During the 7th century, Christianity encountered Islam, a new religious tradition which gained ground in Palestine, Syria, and Egypt, and from Anatolia to Spain. The great Dome of the Rock mosque was completed in Jerusalem in 692 CE. Eight centuries later in 1453, the capital of the Byzantine Empire, Constantinople, fell to the Ottoman Turks. Thus the great centers of Orthodox Christianity became centers of Islamic rule, and many churches became mosques. For hundreds of years, Islam has been a significant and immediate presence for Oriental Orthodox and Eastern Orthodox churches.

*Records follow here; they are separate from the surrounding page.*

@[simp] theorem blockReset_cfg (s : State) : (blockReset s).cfg = s.cfg := rfl
@[simp] theorem blockReset_curCol (s : State) : (blockReset s).curCol = 1 := rfl
@[simp] theorem blockReset_curRow (s : State) : (blockReset s).curRow = 1 := rfl
@[simp] theorem blockReset_stat (s : State) : (blockReset s).stat = 0 := rfl
@[simp] theorem blockReset_seq (s : State) : (blockReset s).seq = .idle := rfl
@[simp] theorem blockReset_dir (s : State) : (blockReset s).dir = .output := rfl
@[simp] theorem blockReset_d (s : State) : (blockReset s).d = 0 := rfl
@[simp] theorem blockReset_rs (s : State) : (blockReset s).rs = false := rfl
@[simp] theorem blockReset_rw (s : State) : (blockReset s).rw = false := rfl
@[simp] theorem blockReset_e (s : State) : (blockReset s).e = false := rfl
@[simp] theorem blockReset_pwmEn (s : State) : (blockReset s).pwmEn = false := rfl
@[simp] theorem blockReset_pwmCmp (s : State) : (blockReset s).pwmCmp = 0 := rfl
@[simp] theorem blockReset_bl (s : State) : (blockReset s).bl = .off := rfl
@[simp] theorem blockReset_trace (s : State) : (blockReset s).trace = [] := rfl
@[simp] theorem blockReset_smp (s : State) : (blockReset s).smp = 0 := rfl
@[simp] theorem blockReset_smpHigh (s : State) : (blockReset s).smpHigh = 0 := rfl
@[simp] theorem blockReset_answers (s : State) : (blockReset s).answers = s.answers := rfl
@[simp] theorem blockReset_draws (s : State) : (blockReset s).draws = s.draws := rfl
@[simp] theorem blockReset_host (s : State) : (blockReset s).host = s.host := rfl
@[simp] theorem blockReset_clock (s : State) : (blockReset s).clock = s.clock := rfl

@[simp] theorem State.waiting_smp (op : Instr) (k : Nat) (s : State) :
    (s.waiting op k).smp = toUnit s.cfg.width s.nextStatus := rfl
@[simp] theorem State.waiting_smpHigh (op : Instr) (k : Nat) (s : State) :
    (s.waiting op k).smpHigh = s.polled.smpHigh := rfl
@[simp] theorem State.ready_smp (s : State) : s.ready.smp = toUnit s.cfg.width s.nextStatus := rfl
@[simp] theorem State.ready_smpHigh (s : State) : s.ready.smpHigh = s.polled.smpHigh := rfl

@[simp] theorem State.cursorMoved_cfg (r : Bool) (v : Byte) (s : State) :
    (s.cursorMoved r v).cfg = s.cfg := by
  simp only [State.cursorMoved, apply_ite State.cfg, ite_self]
@[simp] theorem State.cursorMoved_stat (r : Bool) (v : Byte) (s : State) :
    (s.cursorMoved r v).stat = s.stat := by
  simp only [State.cursorMoved, apply_ite State.stat, ite_self]
@[simp] theorem State.cursorMoved_seq (r : Bool) (v : Byte) (s : State) :
    (s.cursorMoved r v).seq = s.seq := by
  simp only [State.cursorMoved, apply_ite State.seq, ite_self]
@[simp] theorem State.cursorMoved_dir (r : Bool) (v : Byte) (s : State) :
    (s.cursorMoved r v).dir = s.dir := by
  simp only [State.cursorMoved, apply_ite State.dir, ite_self]
@[simp] theorem State.cursorMoved_d (r : Bool) (v : Byte) (s : State) :
    (s.cursorMoved r v).d = s.d := by
  simp only [State.cursorMoved, apply_ite State.d, ite_self]
@[simp] theorem State.cursorMoved_rs (r : Bool) (v : Byte) (s : State) :
    (s.cursorMoved r v).rs = s.rs := by
  simp only [State.cursorMoved, apply_ite State.rs, ite_self]
@[simp] theorem State.cursorMoved_rw (r : Bool) (v : Byte) (s : State) :
    (s.cursorMoved r v).rw = s.rw := by
  simp only [State.cursorMoved, apply_ite State.rw, ite_self]
@[simp] theorem State.cursorMoved_e (r : Bool) (v : Byte) (s : State) :
    (s.cursorMoved r v).e = s.e := by
  simp only [State.cursorMoved, apply_ite State.e, ite_self]
@[simp] theorem State.cursorMoved_pwmEn (r : Bool) (v : Byte) (s : State) :
    (s.cursorMoved r v).pwmEn = s.pwmEn := by
  simp only [State.cursorMoved, apply_ite State.pwmEn, ite_self]
@[simp] theorem State.cursorMoved_pwmCmp (r : Bool) (v : Byte) (s : State) :
    (s.cursorMoved r v).pwmCmp = s.pwmCmp := by
  simp only [State.cursorMoved, apply_ite State.pwmCmp, ite_self]
@[simp] theorem State.cursorMoved_bl (r : Bool) (v : Byte) (s : State) :
    (s.cursorMoved r v).bl = s.bl := by
  simp only [State.cursorMoved, apply_ite State.bl, ite_self]
@[simp] theorem State.cursorMoved_trace (r : Bool) (v : Byte) (s : State) :
    (s.cursorMoved r v).trace = s.trace := by
  simp only [State.cursorMoved, apply_ite State.trace, ite_self]
@[simp] theorem State.cursorMoved_smp (r : Bool) (v : Byte) (s : State) :
    (s.cursorMoved r v).smp = s.smp := by
  simp only [State.cursorMoved, apply_ite State.smp, ite_self]
@[simp] theorem State.cursorMoved_smpHigh (r : Bool) (v : Byte) (s : State) :
    (s.cursorMoved r v).smpHigh = s.smpHigh := by
  simp only [State.cursorMoved, apply_ite State.smpHigh, ite_self]
@[simp] theorem State.cursorMoved_answers (r : Bool) (v : Byte) (s : State) :
    (s.cursorMoved r v).answers = s.answers := by
  simp only [State.cursorMoved, apply_ite State.answers, ite_self]
@[simp] theorem State.cursorMoved_draws (r : Bool) (v : Byte) (s : State) :
    (s.cursorMoved r v).draws = s.draws := by
  simp only [State.cursorMoved, apply_ite State.draws, ite_self]
@[simp] theorem State.cursorMoved_host (r : Bool) (v : Byte) (s : State) :
    (s.cursorMoved r v).host = s.host := by
  simp only [State.cursorMoved, apply_ite State.host, ite_self]
@[simp] theorem State.cursorMoved_clock (r : Bool) (v : Byte) (s : State) :
    (s.cursorMoved r v).clock = s.clock := by
  simp only [State.cursorMoved, apply_ite State.clock, ite_self]

theorem State.cursorMoved_curCol (r : Bool) (v : Byte) (s : State) :
    (s.cursorMoved r v).curCol =
      if r then s.curCol + 1 else if v = s.cfg.cmdClear ∨ v = s.cfg.cmdHome then 1 else s.curCol := by
  simp only [State.cursorMoved, apply_ite State.curCol]

theorem State.cursorMoved_curRow (r : Bool) (v : Byte) (s : State) :
    (s.cursorMoved r v).curRow =
      if r then s.curRow else if v = s.cfg.cmdClear ∨ v = s.cfg.cmdHome then 1 else s.curRow := by
  simp only [State.cursorMoved, apply_ite State.curRow]

@[simp] theorem State.backlit_cfg (p : BitVec 8) (s : State) : (s.backlit p).cfg = s.cfg := by
  simp only [State.backlit, apply_ite State.cfg, ite_self]
@[simp] theorem State.backlit_curCol (p : BitVec 8) (s : State) : (s.backlit p).curCol = s.curCol := by
  simp only [State.backlit, apply_ite State.curCol, ite_self]
@[simp] theorem State.backlit_curRow (p : BitVec 8) (s : State) : (s.backlit p).curRow = s.curRow := by
  simp only [State.backlit, apply_ite State.curRow, ite_self]
@[simp] theorem State.backlit_stat (p : BitVec 8) (s : State) : (s.backlit p).stat = s.stat := by
  simp only [State.backlit, apply_ite State.stat, ite_self]
@[simp] theorem State.backlit_seq (p : BitVec 8) (s : State) : (s.backlit p).seq = s.seq := by
  simp only [State.backlit, apply_ite State.seq, ite_self]
@[simp] theorem State.backlit_dir (p : BitVec 8) (s : State) : (s.backlit p).dir = s.dir := by
  simp only [State.backlit, apply_ite State.dir, ite_self]
@[simp] theorem State.backlit_d (p : BitVec 8) (s : State) : (s.backlit p).d = s.d := by
  simp only [State.backlit, apply_ite State.d, ite_self]
@[simp] theorem State.backlit_rs (p : BitVec 8) (s : State) : (s.backlit p).rs = s.rs := by
  simp only [State.backlit, apply_ite State.rs, ite_self]
@[simp] theorem State.backlit_rw (p : BitVec 8) (s : State) : (s.backlit p).rw = s.rw := by
  simp only [State.backlit, apply_ite State.rw, ite_self]
@[simp] theorem State.backlit_e (p : BitVec 8) (s : State) : (s.backlit p).e = s.e := by
  simp only [State.backlit, apply_ite State.e, ite_self]
@[simp] theorem State.backlit_trace (p : BitVec 8) (s : State) : (s.backlit p).trace = s.trace := by
  simp only [State.backlit, apply_ite State.trace, ite_self]
@[simp] theorem State.backlit_smp (p : BitVec 8) (s : State) : (s.backlit p).smp = s.smp := by
  simp only [State.backlit, apply_ite State.smp, ite_self]
@[simp] theorem State.backlit_smpHigh (p : BitVec 8) (s : State) : (s.backlit p).smpHigh = s.smpHigh := by
  simp only [State.backlit, apply_ite State.smpHigh, ite_self]
@[simp] theorem State.backlit_answers (p : BitVec 8) (s : State) : (s.backlit p).answers = s.answers := by
  simp only [State.backlit, apply_ite State.answers, ite_self]
@[simp] theorem State.backlit_draws (p : BitVec 8) (s : State) : (s.backlit p).draws = s.draws := by
  simp only [State.backlit, apply_ite State.draws, ite_self]
@[simp] theorem State.backlit_host (p : BitVec 8) (s : State) : (s.backlit p).host = s.host := by
  simp only [State.backlit, apply_ite State.host, ite_self]
@[simp] theorem State.backlit_clock (p : BitVec 8) (s : State) : (s.backlit p).clock = s.clock := by
  simp only [State.backlit, apply_ite State.clock, ite_self]

@[simp] theorem State.backlit_nextStatus (p : BitVec 8) (s : State) : (s.backlit p).nextStatus = s.nextStatus := by
  simp [State.nextStatus, State.sampleUnit, State.drawn]

@[simp] theorem State.backlit_answersBusy (p : BitVec 8) (s : State) : (s.backlit p).answersBusy = s.answersBusy := by
  simp [State.answersBusy]

@[simp] theorem Micro.apply_setDir (v : Dir) (s : State) :
    (Micro.setDir v).apply s = { s with dir := v } := rfl
@[simp] theorem Micro.apply_setRs (v : Bool) (s : State) :
    (Micro.setRs v).apply s = { s with rs := v } := rfl
@[simp] theorem Micro.apply_setRw (v : Bool) (s : State) :
    (Micro.setRw v).apply s = { s with rw := v } := rfl
@[simp] theorem Micro.apply_setE (v : Bool) (s : State) :
    (Micro.setE v).apply s = { s with e := v } := rfl
@[simp] theorem Micro.apply_loadD (u : Byte) (s : State) :
    (Micro.loadD u).apply s = { s with d := u } := rfl
@[simp] theorem Micro.apply_emitWrite (s : State) :
    (Micro.emitWrite).apply s = { s with trace := s.trace ++ [.wr s.rs s.d] } := rfl
@[simp] theorem Micro.apply_sample (s : State) :
    (Micro.sample).apply s = { s.drawn with smp := s.sampleUnit } := rfl
@[simp] theorem Micro.apply_emitRead (s : State) :
    (Micro.emitRead).apply s = { s with trace := s.trace ++ [.rd s.rs s.smp] } := rfl
@[simp] theorem Micro.apply_keepHigh (s : State) :
    (Micro.keepHigh).apply s = { s with smpHigh := s.smp } := rfl
@[simp] theorem Micro.apply_statWide (s : State) :
    (Micro.statWide).apply s = { s with stat := s.smp } := rfl
@[simp] theorem Micro.apply_statNarrow (s : State) :
    (Micro.statNarrow).apply s = { s with stat := joinNibbles s.smpHigh s.smp } := rfl
@[simp] theorem Micro.apply_wrapTest (s : State) : Micro.wrapTest.apply s = s := rfl

@[simp] theorem Micro.apply_loop (b : Nat) (s : State) :
    (Micro.loop b).apply s = s := rfl
@[simp] theorem Micro.apply_incCol (s : State) :
    (Micro.incCol).apply s = { s with curCol := s.curCol + 1 } := rfl
@[simp] theorem Micro.apply_setCol (v : BitVec 8) (s : State) :
    (Micro.setCol v).apply s = { s with curCol := v } := rfl
@[simp] theorem Micro.apply_setRow (v : BitVec 4) (s : State) :
    (Micro.setRow v).apply s = { s with curRow := v } := rfl
@[simp] theorem Micro.apply_setPwmEn (v : Bool) (s : State) :
    (Micro.setPwmEn v).apply s = { s with pwmEn := v } := rfl
@[simp] theorem Micro.apply_setPwmCmp (v : Nat) (s : State) :
    (Micro.setPwmCmp v).apply s = { s with pwmCmp := v } := rfl
@[simp] theorem Micro.apply_setBl (v : Level) (s : State) :
    (Micro.setBl v).apply s = { s with bl := v } := rfl

theorem State.busy_eq_false {s : State} : s.busy = false ↔ s.seq = .idle := by
  simp [State.busy]
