/-- A step of a block whose `SEQ` is sound answers a next state or refuses a word; it never faults. -/
theorem step_total {s : State} (sound : SeqOk s) :
    (∃ t, step s = .next t) ∨
      ∃ r w rest, (s.host = .op w :: rest ∨ s.host = .opNow w :: rest) ∧ step s = .refused r ∧
        RefusedWord s w rest r := by
  cases seq : s.seq with
  | idle =>
    match host : s.host with
    | [] => exact .inl ⟨_, delayAndSilenceChangeNothing.2 s seq host⟩
    | .delay k :: rest => exact .inl ⟨_, delayAndSilenceChangeNothing.1 s k rest seq host⟩
    | .reset :: rest => exact .inl ⟨_, step_reset host⟩
    | .op w :: rest =>
      exact (step_of_word_total seq (.inl host)).imp_right fun ⟨r, refused, why⟩ =>
        ⟨r, w, rest, .inl rfl, refused, why⟩
    | .opNow w :: rest =>
      exact (step_of_word_total seq (.inr host)).imp_right fun ⟨r, refused, why⟩ =>
        ⟨r, w, rest, .inr rfl, refused, why⟩
  | run op k =>
    have goes (conforms : s.hostConforms = true) := step_of_waiting sound seq conforms
    have busy : s.busy = true := by simp [State.busy, seq]
    match host : s.host with
    | [] | .delay _ :: _ | .op _ :: _ =>
      exact .inl ⟨_, goes (by simp [State.hostConforms, host, HostAct.conforms])⟩
    | .reset :: rest => exact .inl ⟨_, step_reset host⟩
    | .opNow w :: rest =>
      exact .inr ⟨_, w, rest, .inr rfl, step_opNow_of_busy busy host, .whileBusy busy⟩

/-- Settles O40. Of the outcomes of a step none is a fault, and a legal configuration has the cell of every WRAP. -/
theorem noFaultAndThreeRefusals : Obligations.NoFaultAndThreeRefusals := by
  intro s inv
  obtain ⟨t, next⟩ | ⟨r, w, rest, host, refused, why⟩ := step_total inv.seqOk
  · exact ⟨fun f h => (nomatch next.symm.trans h), fun r h => nomatch next.symm.trans h⟩
  · refine ⟨fun f h => (nomatch refused.symm.trans h), fun r' h => ?_⟩
    cases refused.symm.trans h
    refine ⟨w, rest, host, ?_⟩
    cases why with
    | whileBusy busy => exact .inl ⟨rfl, busy⟩
    | reserved idle why dec => exact .inr (.inl ⟨why, rfl, State.busy_of_idle idle, dec⟩)
    | noCell idle i dec missing =>
      obtain ⟨col, row, rfl, outside⟩ := goto_of_noCell (s := { s with host := rest }) inv.wf missing
      exact .inr (.inr ⟨col, row, rfl, State.busy_of_idle idle, dec, outside⟩)

/-! ## Reserved words -/

/-- At an idle block a refusal as reserved is the decoder's. -/
theorem step_reserved_iff {s : State} {w : OpWord} {rest : List HostAct} (idle : s.seq = .idle)
    (host : s.host = .op w :: rest) :
    (∃ why, step s = .refused (.reservedEncoding why)) ↔ ¬ ∃ i, decode s.cfg w = .ok i := by
  constructor
  · rintro ⟨why, refused⟩ ⟨i, dec⟩
    obtain ⟨t, next⟩ | ⟨r, stepped, reason⟩ := step_of_word_total idle (.inl host)
    · cases next.symm.trans refused
    · cases stepped.symm.trans refused
      cases reason with
      | reserved _ _ err => cases err.symm.trans dec
  · intro noOp
    cases dec : decode s.cfg w with
    | ok i => exact absurd ⟨i, dec⟩ noOp
    | error why => exact ⟨why, by rw [step_of_word idle (.inl host), dec]⟩

theorem word_eq_wrap_iff {w : OpWord} : w = 0x6000 ↔ w.extractLsb' 12 4 = 6 ∧ w.extractLsb' 0 12 = 0 :=
  ⟨fun h => by subst h; decide, fun ⟨high, low⟩ => word_ext (high.trans (by decide)) (low.trans (by decide))⟩

/-- The words that spell an operation, by their fields (30_encoding.md rules R57 to R63). -/
theorem exists_decode_iff {c : Cfg} {w : OpWord} :
    (∃ i, decode c w = .ok i) ↔
      (w.extractLsb' 12 4 = 1 ∧ w.extractLsb' 0 12 = 0) ∨
      (w.extractLsb' 12 4 = 2 ∧ w.extractLsb' 9 3 = 0 ∧ (c.width = .w4 → w.extractLsb' 4 4 = 0)) ∨
      (w.extractLsb' 12 4 = 3 ∧ w.extractLsb' 9 3 = 0) ∨
      (w.extractLsb' 12 4 = 4 ∧ w.extractLsb' 9 3 = 0) ∨
      w.extractLsb' 12 4 = 5 ∨
      (w.extractLsb' 12 4 = 6 ∧ w.extractLsb' 0 12 = 0 ∧ c.featWrap = true) ∨
      (w.extractLsb' 12 4 = 7 ∧ w.extractLsb' 8 4 = 0) := by
  rw [Instr.exists_iff]
  cases width : c.width <;>
    simp [decode_eq_ok_iff, Instr.opcode, Instr.FieldsIn, Instr.WF, Instr.reserved?, width, fitsBus, and_assoc]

Today, the Eastern Orthodox churches constitute a family of related churches, including the Greek, Russian, Bulgarian, Romanian, and Syrian churches, each with a rich history and distinctive liturgical forms. The Oriental Orthodox churches include the Armenian Apostolic Church, the Coptic Church of Egypt, the Ethiopian Church, the Eritrean Church, the Church of St. Thomas in India, and the Jacobite Syrian Church of Antioch. In 2001, a council of bishops representing both the Eastern Orthodox and the Oriental Orthodox churches declared their Christologies effectively consistent, citing linguistic and political factors for their historical disagreements. While the Eastern Orthodox and Oriental churches are not yet in full communion, they, like the Eastern Catholic churches—those who are in communion with Rome but who follow Eastern traditions of worship—share very similar theology and practices. As reconciliation efforts continue today in the early 21st century, the religious landscape of America includes the presence of most of the churches of the Oriental Orthodox and Eastern Orthodox family.